* **About this task**
For the records that follow, please set down exactly the lines between the one holding "0x3FF7D0DF, 0x3FFA83B3, 0x3FFD3E0C]" and the one holding "let inx := f ≠ 0 ∨ v = -150 * one", inclusive, and only those.

Collected data
========================================================================

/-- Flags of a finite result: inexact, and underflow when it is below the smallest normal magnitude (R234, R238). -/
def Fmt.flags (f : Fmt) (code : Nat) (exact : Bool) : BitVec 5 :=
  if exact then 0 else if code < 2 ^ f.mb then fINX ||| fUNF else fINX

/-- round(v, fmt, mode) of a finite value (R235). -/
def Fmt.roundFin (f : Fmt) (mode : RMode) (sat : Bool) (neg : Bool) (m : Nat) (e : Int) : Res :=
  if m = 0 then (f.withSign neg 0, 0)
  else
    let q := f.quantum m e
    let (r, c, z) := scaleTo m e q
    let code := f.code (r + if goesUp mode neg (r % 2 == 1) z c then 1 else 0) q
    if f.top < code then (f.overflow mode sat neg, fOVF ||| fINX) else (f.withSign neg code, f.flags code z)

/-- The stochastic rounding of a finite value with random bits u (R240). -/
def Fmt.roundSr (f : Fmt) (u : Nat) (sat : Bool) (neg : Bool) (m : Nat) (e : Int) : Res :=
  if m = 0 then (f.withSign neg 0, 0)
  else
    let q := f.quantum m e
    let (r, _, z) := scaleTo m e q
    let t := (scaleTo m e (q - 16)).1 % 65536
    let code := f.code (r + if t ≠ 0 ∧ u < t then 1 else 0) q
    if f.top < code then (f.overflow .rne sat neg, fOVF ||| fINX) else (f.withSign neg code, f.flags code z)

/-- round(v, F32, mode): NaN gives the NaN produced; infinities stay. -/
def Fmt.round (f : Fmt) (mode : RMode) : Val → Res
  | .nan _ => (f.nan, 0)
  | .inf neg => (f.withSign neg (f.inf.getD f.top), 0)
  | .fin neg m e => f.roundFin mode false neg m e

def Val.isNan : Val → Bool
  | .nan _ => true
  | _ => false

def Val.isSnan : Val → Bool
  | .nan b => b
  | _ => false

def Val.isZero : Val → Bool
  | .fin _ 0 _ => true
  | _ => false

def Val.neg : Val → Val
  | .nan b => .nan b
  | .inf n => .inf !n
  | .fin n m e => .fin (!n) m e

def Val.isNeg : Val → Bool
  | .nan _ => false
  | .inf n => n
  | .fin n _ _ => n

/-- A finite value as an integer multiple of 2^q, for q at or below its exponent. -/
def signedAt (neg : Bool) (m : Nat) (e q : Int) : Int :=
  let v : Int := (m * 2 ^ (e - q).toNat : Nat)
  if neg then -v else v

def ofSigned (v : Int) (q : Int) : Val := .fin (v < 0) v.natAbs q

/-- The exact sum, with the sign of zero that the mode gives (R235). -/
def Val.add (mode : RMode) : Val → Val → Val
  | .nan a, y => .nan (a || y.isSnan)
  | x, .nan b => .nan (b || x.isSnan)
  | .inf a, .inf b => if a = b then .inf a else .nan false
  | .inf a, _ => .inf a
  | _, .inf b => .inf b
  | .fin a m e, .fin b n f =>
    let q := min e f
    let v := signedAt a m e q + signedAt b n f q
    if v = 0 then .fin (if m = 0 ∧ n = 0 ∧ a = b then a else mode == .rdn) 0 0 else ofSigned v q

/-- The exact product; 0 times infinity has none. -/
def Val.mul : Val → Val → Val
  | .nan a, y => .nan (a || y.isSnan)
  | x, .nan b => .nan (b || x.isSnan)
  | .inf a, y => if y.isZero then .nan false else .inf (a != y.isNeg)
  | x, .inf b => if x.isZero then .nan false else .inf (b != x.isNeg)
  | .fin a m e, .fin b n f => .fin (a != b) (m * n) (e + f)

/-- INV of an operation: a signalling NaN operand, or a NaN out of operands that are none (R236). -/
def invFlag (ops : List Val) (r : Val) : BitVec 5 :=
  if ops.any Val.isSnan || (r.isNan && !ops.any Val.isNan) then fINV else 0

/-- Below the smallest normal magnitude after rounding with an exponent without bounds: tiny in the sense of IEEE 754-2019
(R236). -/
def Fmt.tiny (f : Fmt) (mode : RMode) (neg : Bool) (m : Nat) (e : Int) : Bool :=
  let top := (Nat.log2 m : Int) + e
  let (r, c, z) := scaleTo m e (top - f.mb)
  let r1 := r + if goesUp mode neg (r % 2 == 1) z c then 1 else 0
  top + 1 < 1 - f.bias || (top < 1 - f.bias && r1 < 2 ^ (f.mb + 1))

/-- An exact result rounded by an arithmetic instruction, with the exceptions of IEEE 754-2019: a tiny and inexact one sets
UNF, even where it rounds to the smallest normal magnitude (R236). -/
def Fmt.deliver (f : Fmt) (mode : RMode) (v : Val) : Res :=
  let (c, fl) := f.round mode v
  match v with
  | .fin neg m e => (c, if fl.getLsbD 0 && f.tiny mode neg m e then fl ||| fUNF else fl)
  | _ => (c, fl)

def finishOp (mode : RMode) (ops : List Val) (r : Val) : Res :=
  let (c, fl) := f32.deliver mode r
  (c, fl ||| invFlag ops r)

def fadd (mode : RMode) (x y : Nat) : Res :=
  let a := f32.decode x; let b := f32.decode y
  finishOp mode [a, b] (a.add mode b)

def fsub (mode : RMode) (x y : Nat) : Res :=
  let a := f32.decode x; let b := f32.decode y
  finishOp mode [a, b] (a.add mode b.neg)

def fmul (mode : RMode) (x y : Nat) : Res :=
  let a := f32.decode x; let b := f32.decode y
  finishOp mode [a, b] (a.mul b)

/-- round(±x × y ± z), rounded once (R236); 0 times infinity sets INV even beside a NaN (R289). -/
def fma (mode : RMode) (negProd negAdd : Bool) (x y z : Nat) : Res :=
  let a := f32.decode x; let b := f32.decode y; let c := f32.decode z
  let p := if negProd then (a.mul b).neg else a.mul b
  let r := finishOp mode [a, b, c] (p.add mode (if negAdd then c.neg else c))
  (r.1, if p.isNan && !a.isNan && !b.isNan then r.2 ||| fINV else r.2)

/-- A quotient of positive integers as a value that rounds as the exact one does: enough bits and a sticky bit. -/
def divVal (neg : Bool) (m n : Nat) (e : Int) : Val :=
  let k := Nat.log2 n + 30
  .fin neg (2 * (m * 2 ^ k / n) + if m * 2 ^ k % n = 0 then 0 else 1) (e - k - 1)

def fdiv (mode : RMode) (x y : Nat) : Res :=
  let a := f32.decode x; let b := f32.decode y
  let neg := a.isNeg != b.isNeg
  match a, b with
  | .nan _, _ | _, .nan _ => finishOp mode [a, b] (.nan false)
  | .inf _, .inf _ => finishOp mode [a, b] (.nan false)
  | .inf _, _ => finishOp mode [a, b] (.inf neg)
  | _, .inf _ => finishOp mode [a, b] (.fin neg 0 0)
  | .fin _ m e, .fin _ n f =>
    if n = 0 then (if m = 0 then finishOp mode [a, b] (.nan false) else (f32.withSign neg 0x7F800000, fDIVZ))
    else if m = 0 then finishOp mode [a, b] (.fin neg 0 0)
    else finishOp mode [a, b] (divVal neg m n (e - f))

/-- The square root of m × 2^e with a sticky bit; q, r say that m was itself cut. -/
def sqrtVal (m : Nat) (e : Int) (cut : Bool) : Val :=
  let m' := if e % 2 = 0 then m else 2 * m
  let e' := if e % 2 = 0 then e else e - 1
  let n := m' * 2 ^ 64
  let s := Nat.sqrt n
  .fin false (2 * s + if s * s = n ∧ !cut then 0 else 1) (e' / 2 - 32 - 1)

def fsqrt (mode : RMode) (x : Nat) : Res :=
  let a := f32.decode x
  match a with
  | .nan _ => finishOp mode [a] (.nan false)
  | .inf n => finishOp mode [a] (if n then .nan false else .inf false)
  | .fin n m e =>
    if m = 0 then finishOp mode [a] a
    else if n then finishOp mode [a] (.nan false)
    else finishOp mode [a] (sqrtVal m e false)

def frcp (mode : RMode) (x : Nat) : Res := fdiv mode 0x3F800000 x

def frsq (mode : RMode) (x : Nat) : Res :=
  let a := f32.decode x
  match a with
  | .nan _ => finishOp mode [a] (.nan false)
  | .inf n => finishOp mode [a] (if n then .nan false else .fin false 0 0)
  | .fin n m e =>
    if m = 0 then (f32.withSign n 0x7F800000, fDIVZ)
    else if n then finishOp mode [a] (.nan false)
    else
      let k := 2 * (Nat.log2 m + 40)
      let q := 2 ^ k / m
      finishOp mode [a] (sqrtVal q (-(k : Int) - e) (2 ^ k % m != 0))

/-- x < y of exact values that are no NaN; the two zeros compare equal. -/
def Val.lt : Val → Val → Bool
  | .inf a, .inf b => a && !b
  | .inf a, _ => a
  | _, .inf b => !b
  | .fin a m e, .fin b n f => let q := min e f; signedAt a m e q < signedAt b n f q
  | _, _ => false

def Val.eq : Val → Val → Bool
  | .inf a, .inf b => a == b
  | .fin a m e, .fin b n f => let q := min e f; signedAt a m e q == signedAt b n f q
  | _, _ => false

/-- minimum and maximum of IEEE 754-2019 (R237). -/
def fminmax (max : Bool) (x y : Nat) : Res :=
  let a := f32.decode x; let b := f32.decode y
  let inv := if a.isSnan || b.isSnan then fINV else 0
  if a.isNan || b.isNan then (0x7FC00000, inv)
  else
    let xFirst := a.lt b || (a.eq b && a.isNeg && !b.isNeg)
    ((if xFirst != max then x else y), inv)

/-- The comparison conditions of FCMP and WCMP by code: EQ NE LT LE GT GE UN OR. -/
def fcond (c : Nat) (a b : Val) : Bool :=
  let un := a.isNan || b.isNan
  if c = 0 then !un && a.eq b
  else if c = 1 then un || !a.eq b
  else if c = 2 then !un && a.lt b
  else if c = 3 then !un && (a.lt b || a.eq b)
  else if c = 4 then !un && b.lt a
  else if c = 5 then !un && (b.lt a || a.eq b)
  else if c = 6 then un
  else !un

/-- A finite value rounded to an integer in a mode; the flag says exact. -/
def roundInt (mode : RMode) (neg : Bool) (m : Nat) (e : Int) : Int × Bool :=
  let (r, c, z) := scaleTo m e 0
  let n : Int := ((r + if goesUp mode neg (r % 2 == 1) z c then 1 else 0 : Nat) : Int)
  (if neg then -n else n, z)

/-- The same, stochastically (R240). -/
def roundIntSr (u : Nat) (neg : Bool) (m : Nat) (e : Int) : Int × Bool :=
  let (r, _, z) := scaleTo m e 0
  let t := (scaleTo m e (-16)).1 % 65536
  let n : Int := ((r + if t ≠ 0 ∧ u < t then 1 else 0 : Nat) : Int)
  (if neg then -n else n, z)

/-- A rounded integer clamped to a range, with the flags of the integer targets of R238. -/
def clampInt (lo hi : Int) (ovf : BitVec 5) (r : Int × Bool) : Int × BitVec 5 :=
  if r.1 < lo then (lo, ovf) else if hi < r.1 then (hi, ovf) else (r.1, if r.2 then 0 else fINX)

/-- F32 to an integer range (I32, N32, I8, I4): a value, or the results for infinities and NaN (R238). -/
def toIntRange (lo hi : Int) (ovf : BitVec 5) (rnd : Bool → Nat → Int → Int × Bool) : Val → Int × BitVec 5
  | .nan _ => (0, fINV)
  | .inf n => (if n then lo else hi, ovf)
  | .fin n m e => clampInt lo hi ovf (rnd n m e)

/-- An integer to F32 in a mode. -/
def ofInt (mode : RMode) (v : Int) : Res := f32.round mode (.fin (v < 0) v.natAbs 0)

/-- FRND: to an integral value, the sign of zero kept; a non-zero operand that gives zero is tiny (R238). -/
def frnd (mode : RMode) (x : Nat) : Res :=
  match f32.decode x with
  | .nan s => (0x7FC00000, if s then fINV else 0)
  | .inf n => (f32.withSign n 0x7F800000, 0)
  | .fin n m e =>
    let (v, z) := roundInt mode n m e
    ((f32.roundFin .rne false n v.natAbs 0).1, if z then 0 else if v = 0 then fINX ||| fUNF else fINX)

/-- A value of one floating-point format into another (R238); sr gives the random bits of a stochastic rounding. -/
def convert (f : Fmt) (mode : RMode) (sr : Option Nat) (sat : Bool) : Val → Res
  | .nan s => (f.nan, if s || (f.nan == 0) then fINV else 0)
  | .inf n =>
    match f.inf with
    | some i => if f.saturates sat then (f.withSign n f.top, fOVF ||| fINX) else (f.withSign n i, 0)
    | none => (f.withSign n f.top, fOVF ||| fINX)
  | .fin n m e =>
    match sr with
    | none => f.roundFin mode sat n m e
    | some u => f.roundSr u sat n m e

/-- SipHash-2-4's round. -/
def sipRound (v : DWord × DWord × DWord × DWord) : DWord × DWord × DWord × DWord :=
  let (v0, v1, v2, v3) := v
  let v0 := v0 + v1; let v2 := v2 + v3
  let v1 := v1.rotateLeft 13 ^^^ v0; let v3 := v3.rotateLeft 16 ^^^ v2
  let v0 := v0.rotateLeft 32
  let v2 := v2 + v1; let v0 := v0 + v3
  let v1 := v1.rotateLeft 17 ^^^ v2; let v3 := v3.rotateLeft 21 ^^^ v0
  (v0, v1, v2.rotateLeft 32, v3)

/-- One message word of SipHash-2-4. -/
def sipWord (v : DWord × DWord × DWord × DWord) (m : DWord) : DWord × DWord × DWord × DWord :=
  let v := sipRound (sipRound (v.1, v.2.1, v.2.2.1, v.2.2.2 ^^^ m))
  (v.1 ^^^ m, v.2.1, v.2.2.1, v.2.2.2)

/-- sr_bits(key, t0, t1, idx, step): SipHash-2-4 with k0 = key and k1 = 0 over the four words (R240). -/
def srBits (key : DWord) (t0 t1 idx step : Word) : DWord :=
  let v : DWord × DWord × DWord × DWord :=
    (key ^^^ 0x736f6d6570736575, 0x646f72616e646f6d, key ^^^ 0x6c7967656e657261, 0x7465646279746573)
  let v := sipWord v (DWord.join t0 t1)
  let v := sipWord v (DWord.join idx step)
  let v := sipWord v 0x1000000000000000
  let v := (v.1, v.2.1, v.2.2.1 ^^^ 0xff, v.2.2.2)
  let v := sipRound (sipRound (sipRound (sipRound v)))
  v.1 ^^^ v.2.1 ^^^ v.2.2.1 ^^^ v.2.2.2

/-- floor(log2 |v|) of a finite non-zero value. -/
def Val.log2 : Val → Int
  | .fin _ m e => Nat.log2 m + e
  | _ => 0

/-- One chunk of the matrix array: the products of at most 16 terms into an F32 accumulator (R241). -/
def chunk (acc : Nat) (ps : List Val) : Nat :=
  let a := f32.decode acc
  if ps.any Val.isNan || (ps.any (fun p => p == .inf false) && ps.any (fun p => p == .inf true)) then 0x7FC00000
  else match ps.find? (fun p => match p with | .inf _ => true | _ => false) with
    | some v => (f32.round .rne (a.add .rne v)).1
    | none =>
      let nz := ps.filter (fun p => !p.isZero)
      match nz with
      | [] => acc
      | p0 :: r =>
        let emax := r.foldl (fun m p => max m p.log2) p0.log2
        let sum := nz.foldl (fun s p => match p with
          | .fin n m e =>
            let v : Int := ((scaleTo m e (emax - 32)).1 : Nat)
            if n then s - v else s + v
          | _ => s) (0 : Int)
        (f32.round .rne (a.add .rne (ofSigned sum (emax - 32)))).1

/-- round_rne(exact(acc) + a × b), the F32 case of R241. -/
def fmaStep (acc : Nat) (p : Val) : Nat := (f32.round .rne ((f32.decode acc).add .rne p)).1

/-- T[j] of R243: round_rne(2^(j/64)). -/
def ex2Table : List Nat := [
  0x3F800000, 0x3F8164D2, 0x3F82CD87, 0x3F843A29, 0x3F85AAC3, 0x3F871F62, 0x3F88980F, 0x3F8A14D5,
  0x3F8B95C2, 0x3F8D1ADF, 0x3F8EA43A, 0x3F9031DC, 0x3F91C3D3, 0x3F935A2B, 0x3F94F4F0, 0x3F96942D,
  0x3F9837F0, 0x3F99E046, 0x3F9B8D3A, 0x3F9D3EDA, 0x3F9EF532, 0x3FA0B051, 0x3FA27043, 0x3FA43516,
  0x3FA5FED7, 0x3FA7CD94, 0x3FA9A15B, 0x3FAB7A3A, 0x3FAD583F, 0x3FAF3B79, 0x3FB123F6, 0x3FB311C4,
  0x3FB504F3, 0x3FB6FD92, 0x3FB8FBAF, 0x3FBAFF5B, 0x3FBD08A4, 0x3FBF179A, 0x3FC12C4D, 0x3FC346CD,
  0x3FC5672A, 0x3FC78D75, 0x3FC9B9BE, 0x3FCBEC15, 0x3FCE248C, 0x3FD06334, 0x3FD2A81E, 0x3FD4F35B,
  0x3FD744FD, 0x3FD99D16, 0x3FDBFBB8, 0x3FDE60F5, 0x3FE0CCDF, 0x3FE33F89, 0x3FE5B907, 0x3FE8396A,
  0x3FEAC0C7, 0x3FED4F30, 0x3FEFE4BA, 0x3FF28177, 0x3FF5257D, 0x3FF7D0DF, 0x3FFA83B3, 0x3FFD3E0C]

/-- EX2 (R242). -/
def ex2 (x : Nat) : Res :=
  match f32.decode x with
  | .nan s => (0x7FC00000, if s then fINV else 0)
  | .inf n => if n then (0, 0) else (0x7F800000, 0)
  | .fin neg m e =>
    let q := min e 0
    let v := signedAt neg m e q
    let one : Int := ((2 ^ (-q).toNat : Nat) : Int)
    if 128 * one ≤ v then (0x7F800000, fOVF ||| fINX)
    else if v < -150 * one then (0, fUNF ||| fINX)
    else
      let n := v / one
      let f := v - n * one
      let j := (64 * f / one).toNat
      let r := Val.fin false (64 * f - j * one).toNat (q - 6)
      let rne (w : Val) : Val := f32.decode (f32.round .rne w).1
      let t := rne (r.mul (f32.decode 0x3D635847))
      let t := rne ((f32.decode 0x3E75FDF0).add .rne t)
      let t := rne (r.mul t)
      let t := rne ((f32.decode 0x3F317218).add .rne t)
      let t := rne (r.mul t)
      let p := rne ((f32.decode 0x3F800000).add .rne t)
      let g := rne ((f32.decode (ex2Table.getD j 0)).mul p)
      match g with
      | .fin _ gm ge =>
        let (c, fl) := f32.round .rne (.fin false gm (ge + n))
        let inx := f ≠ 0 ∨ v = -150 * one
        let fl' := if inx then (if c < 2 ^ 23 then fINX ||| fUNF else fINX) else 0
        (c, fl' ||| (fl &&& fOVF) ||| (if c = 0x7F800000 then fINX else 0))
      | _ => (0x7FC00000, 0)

========================================================================

* **Task result**
  0x3FEAC0C7, 0x3FED4F30, 0x3FEFE4BA, 0x3FF28177, 0x3FF5257D, 0x3FF7D0DF, 0x3FFA83B3, 0x3FFD3E0C]

/-- EX2 (R242). -/
def ex2 (x : Nat) : Res :=
  match f32.decode x with
  | .nan s => (0x7FC00000, if s then fINV else 0)
  | .inf n => if n then (0, 0) else (0x7F800000, 0)
  | .fin neg m e =>
    let q := min e 0
    let v := signedAt neg m e q
    let one : Int := ((2 ^ (-q).toNat : Nat) : Int)
    if 128 * one ≤ v then (0x7F800000, fOVF ||| fINX)
    else if v < -150 * one then (0, fUNF ||| fINX)
    else
      let n := v / one
      let f := v - n * one
      let j := (64 * f / one).toNat
      let r := Val.fin false (64 * f - j * one).toNat (q - 6)
      let rne (w : Val) : Val := f32.decode (f32.round .rne w).1
      let t := rne (r.mul (f32.decode 0x3D635847))
      let t := rne ((f32.decode 0x3E75FDF0).add .rne t)
      let t := rne (r.mul t)
      let t := rne ((f32.decode 0x3F317218).add .rne t)
      let t := rne (r.mul t)
      let p := rne ((f32.decode 0x3F800000).add .rne t)
      let g := rne ((f32.decode (ex2Table.getD j 0)).mul p)
      match g with
      | .fin _ gm ge =>
        let (c, fl) := f32.round .rne (.fin false gm (ge + n))
        let inx := f ≠ 0 ∨ v = -150 * one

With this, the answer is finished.